Dataset entries
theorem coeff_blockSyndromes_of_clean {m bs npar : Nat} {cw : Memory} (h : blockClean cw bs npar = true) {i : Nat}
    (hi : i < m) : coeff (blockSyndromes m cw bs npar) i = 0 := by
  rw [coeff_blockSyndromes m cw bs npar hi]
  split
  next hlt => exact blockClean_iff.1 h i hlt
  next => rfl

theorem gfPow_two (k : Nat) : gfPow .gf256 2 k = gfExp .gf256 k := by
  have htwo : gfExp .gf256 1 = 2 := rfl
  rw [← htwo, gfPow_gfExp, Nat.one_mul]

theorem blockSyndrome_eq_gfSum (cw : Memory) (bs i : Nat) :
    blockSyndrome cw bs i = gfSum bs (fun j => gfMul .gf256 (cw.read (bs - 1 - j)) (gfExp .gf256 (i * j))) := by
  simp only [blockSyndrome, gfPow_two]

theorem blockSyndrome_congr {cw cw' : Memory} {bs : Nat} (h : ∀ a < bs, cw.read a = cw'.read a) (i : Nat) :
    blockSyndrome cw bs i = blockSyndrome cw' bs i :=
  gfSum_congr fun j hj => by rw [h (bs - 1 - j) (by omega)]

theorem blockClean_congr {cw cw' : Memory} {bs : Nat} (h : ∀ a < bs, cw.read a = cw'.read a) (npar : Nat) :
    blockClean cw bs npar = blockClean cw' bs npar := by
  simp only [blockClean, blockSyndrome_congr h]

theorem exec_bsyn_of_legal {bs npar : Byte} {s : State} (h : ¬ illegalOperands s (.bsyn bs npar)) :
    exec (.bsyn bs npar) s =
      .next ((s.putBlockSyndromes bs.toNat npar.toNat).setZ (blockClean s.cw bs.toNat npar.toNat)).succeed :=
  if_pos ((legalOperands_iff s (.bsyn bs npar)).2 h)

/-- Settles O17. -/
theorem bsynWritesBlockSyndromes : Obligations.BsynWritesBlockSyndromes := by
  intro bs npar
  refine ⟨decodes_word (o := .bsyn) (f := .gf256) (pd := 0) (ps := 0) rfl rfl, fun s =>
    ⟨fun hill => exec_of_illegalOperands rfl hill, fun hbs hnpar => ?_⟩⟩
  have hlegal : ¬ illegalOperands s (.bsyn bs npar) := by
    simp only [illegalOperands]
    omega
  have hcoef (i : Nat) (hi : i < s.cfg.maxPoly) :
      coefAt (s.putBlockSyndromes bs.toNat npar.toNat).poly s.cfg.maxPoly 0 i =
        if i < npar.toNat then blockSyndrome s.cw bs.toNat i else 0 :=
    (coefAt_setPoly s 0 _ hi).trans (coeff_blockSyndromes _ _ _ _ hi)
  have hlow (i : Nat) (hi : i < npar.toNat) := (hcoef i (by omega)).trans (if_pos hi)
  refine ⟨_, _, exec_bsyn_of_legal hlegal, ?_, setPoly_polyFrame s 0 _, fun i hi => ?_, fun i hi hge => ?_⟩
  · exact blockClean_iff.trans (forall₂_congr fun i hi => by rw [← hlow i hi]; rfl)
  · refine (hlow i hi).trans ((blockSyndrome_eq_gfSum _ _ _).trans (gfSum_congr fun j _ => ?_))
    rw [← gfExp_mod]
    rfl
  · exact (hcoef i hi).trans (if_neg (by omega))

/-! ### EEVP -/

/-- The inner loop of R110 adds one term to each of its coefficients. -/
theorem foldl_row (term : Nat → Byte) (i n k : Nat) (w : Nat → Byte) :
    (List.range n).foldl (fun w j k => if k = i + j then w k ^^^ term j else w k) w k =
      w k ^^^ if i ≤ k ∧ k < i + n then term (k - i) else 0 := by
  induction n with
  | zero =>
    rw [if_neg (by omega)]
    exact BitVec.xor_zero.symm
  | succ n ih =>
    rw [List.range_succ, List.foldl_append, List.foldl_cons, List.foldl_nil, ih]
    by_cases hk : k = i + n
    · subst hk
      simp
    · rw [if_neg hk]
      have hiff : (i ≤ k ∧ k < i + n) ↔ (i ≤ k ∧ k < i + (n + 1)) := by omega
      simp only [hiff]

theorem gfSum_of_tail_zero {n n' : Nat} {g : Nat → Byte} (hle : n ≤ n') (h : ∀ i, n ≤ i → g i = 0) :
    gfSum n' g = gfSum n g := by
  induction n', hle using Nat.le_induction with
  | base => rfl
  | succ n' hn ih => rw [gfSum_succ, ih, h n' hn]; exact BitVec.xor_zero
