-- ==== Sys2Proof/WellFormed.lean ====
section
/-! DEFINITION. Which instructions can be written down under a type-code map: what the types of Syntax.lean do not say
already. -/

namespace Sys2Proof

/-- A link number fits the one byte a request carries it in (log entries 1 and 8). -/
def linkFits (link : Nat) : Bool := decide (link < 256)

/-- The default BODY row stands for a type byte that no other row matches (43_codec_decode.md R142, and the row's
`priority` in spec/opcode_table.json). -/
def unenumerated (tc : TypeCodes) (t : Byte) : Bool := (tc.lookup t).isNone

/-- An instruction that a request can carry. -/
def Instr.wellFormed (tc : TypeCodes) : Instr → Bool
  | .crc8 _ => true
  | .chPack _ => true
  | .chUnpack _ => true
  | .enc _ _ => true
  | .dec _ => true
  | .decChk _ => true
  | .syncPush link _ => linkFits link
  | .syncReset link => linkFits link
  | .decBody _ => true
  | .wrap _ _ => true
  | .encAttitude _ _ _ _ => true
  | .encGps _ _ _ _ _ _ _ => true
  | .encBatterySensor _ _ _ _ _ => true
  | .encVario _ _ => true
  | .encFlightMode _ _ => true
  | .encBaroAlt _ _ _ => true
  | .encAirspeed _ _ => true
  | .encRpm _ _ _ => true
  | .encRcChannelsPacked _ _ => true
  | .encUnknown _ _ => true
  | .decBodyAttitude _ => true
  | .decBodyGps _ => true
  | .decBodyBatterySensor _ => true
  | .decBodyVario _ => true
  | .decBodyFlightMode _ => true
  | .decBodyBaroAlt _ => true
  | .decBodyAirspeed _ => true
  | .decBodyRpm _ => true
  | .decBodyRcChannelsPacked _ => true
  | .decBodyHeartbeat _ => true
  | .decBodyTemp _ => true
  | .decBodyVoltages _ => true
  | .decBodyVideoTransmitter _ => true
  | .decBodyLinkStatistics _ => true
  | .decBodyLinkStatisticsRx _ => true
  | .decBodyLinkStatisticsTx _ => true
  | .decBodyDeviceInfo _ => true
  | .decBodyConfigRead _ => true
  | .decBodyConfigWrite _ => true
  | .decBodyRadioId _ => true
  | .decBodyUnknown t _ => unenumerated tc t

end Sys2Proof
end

Directions: With the line that has "base => rfl" as the first and the line that has "def unenumerated (tc" as the last, repeat exactly that run of lines above and no more.

Response:
  | base => rfl
  | succ n' hn ih => rw [gfSum_succ, ih, h n' hn]; exact BitVec.xor_zero
-- ==== Sys2Proof/WellFormed.lean ====
section
/-! DEFINITION. Which instructions can be written down under a type-code map: what the types of Syntax.lean do not say
already. -/

namespace Sys2Proof

/-- A link number fits the one byte a request carries it in (log entries 1 and 8). -/
def linkFits (link : Nat) : Bool := decide (link < 256)

/-- The default BODY row stands for a type byte that no other row matches (43_codec_decode.md R142, and the row's
`priority` in spec/opcode_table.json). -/
def unenumerated (tc : TypeCodes) (t : Byte) : Bool := (tc.lookup t).isNone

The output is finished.